1. The gap is large relative to the within-modality spread. The distance from the text cloud to the image cloud is often bigger than the distance between a query and its correct match inside a cloud. So raw cosine similarity is dominated by "which modality is this?" before it ever gets to "what does this mean?" 2. The gap is roughly constant in direction. You can estimate a single offset vector (the difference of the two cloud centroids) that explains most of the separation. That constancy is what makes the gap fixable.

Why It Happens

The gap is not an accident of one checkpoint. Three forces create and preserve it.

Separate encoders, separate parameters. A dual encoder runs images through one network and text through another, with no shared weights. Nothing forces the two networks to use the same region of the output space; they only have to make matched pairs score higher than mismatched pairs.

Contrastive loss only constrains relative order, not absolute position. The InfoNCE objective rewards a matched pair for being more similar than the in-batch negatives. It is perfectly satisfied if every image sits in cone A and every caption in cone B, as long as within that arrangement the right pairs are closest. The loss has no term that says "put the cat image on top of the word cat."
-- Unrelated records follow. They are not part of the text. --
/-- The state once a message has been taken: the inbox without it, the server heard now (R125). -/
def State.heard (s : State) (rest : List ServerMessage) : State :=
  s.setExchange { s.exchange with inbox := rest, serverHeard := s.now }

/-! ### Invariants -/

/-- Free buffers plus buffers in use are 4,096 (R154). -/
abbrev State.BuffersAdd (s : State) : Prop := s.net.freeBuffers + s.net.held = 4096

/-- The unread notices never exceed 256 (R199). -/
abbrev State.LogBounded (s : State) : Prop := s.requests.written - s.requests.accepted ≤ 256

/-- Every table keeps its keys strictly rising, each record under its own key, and its number of records within the
manual's: templates are numbered 0 to 255, so there are 256 at most, and the base station table has each id once (R1, R76,
R79, R105, R153, R164). -/
abbrev State.TablesBounded (s : State) : Prop :=
  Table.rising s.price.items ∧ (∀ e ∈ s.price.items, e.2.article = e.1) ∧ s.price.items.length ≤ 65536
    ∧ Table.rising s.labels.directory ∧ (∀ e ∈ s.labels.directory, e.2.id = e.1) ∧ s.labels.directory.length ≤ 32768
    ∧ Table.rising s.labels.templates ∧ (∀ e ∈ s.labels.templates, e.1 ≤ 255)
    ∧ s.link.table.length ≤ 32 ∧ (s.link.table.map BaseStation.id).Nodup
    ∧ Table.rising s.net.stations ∧ s.net.stations.length ≤ 1024
    ∧ Table.rising s.guests.sessions ∧ s.guests.sessions.length ≤ 512

/-- An ADMITTED session's used bytes never exceed its budget (R168). -/
abbrev State.GuestsWithinBudget (s : State) : Prop :=
  ∀ e ∈ s.guests.sessions, e.2.phase = .admitted → e.2.used ≤ e.2.budget

/-- What is in flight at a base station costs no more than its credit, and a LOST one has nothing in flight (R105, R109,
R114). -/
abbrev State.CreditKept (s : State) : Prop :=
  ∀ b ∈ s.link.table, b.costInFlight ≤ b.credit ∧ (b.phase = .lost → b.inFlight = [])

/-- A version number is that of the item's current or of its pending version (R84). -/
def Item.Holds (i : Item) (n : Nat) : Prop := n = i.current.number ∨ i.pending.map Version.number = some n

/-- An item against the label directory (R5-R7, R14, R78, R81, R84): a list of at most 8 labels, none twice, each of them
bound to the item; the version a label has confirmed, and the one its update in flight carries, is the item's current or
pending one; an IDLE label has confirmed its target, version, template and text revision; the stale count is that of the
list's STALE labels; no version is numbered above the last; SETTLED, nothing is outstanding and no change waits unqueried;
with a pending version, outstanding is at least 1 and counts the labels of the list that are not confirmed on it, and an
update in flight of one that is carries it. -/
def State.ItemAgrees (s : State) (i : Item) : Prop :=
  i.labels.Nodup ∧ i.labels.length ≤ 8
    ∧ (∀ id ∈ i.labels, ∃ l, s.label id = some l ∧ l.article = some i.article
        ∧ (∀ c, l.confirmed = some c → i.Holds c.version)
        ∧ (∀ u, l.inFlight = some u → i.Holds u.version)
        ∧ (l.phase = .idle → l.confirmed = some
            { version := (i.pending.getD i.current).number, template := l.template, textRevision := i.textRevision })
        ∧ (∀ v c u, i.pending = some v → l.confirmed = some c → c.version = v.number → l.inFlight = some u →
            u.version = v.number))
    ∧ i.staleCount = i.labels.countP (fun id => (s.label id).map Label.phase == some .stale)
    ∧ i.current.number ≤ i.lastVersion
    ∧ (i.pending = none → i.outstanding = 0 ∧ ∀ w, i.waiting = some w → w.queried = true)
    ∧ ∀ v, i.pending = some v → v.number ≤ i.lastVersion ∧ 1 ≤ i.outstanding
        ∧ i.outstanding = i.labels.countP (fun id =>
            ((s.label id).bind Label.confirmed).map Confirmed.version != some v.number)

/-- A label record against the item table (R5, R77, R85): a bound one is on the list of its item, an UNBINDING one names no
item, and a bound one has an update in flight, never a BLANK, exactly while it is SENT. -/
def State.LabelAgrees (s : State) (l : Label) : Prop :=
  (l.phase = .unbinding ↔ l.article = none)
    ∧ ∀ a, l.article = some a → (∃ i, s.item a = some i ∧ l.id ∈ i.labels) ∧ (l.phase = .sent ↔ l.inFlight ≠ none)
        ∧ ∀ u, l.inFlight = some u → u.kind ≠ .blankUpdate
Initialization and temperature lock it in. At initialization each encoder's outputs already occupy a small cone (a known effect of deep networks on the sphere), and the low softmax temperature used in contrastive training sharpens the contrast between matched and unmatched pairs without ever pulling the cones together. Early training widens the gap and later training preserves it.

The cleanest way to internalize this: the model was trained to rank, not to register. Cross-modal ranking within a query works because the offset is shared across all candidates and cancels out. Anything that mixes modalities in the candidate set, or compares absolute scores across modalities, exposes the offset.

The Three Failure Modes Agents Hit

The gap is invisible until your retrieval pattern stops being "text query over an image-only index." These are the patterns that break.

1. Mixed-modality indexes (intra-modal ranking bias). Put image vectors and text vectors in one collection and let an agent query with either. Because each query sits inside its own cone, the nearest neighbors are dominated by same-modality items. A text query buries relevant images under barely-relevant captions; an image query buries relevant captions under barely-relevant images. The agent thinks it ran a semantic search; it actually ran a modality filter with a semantic tiebreaker.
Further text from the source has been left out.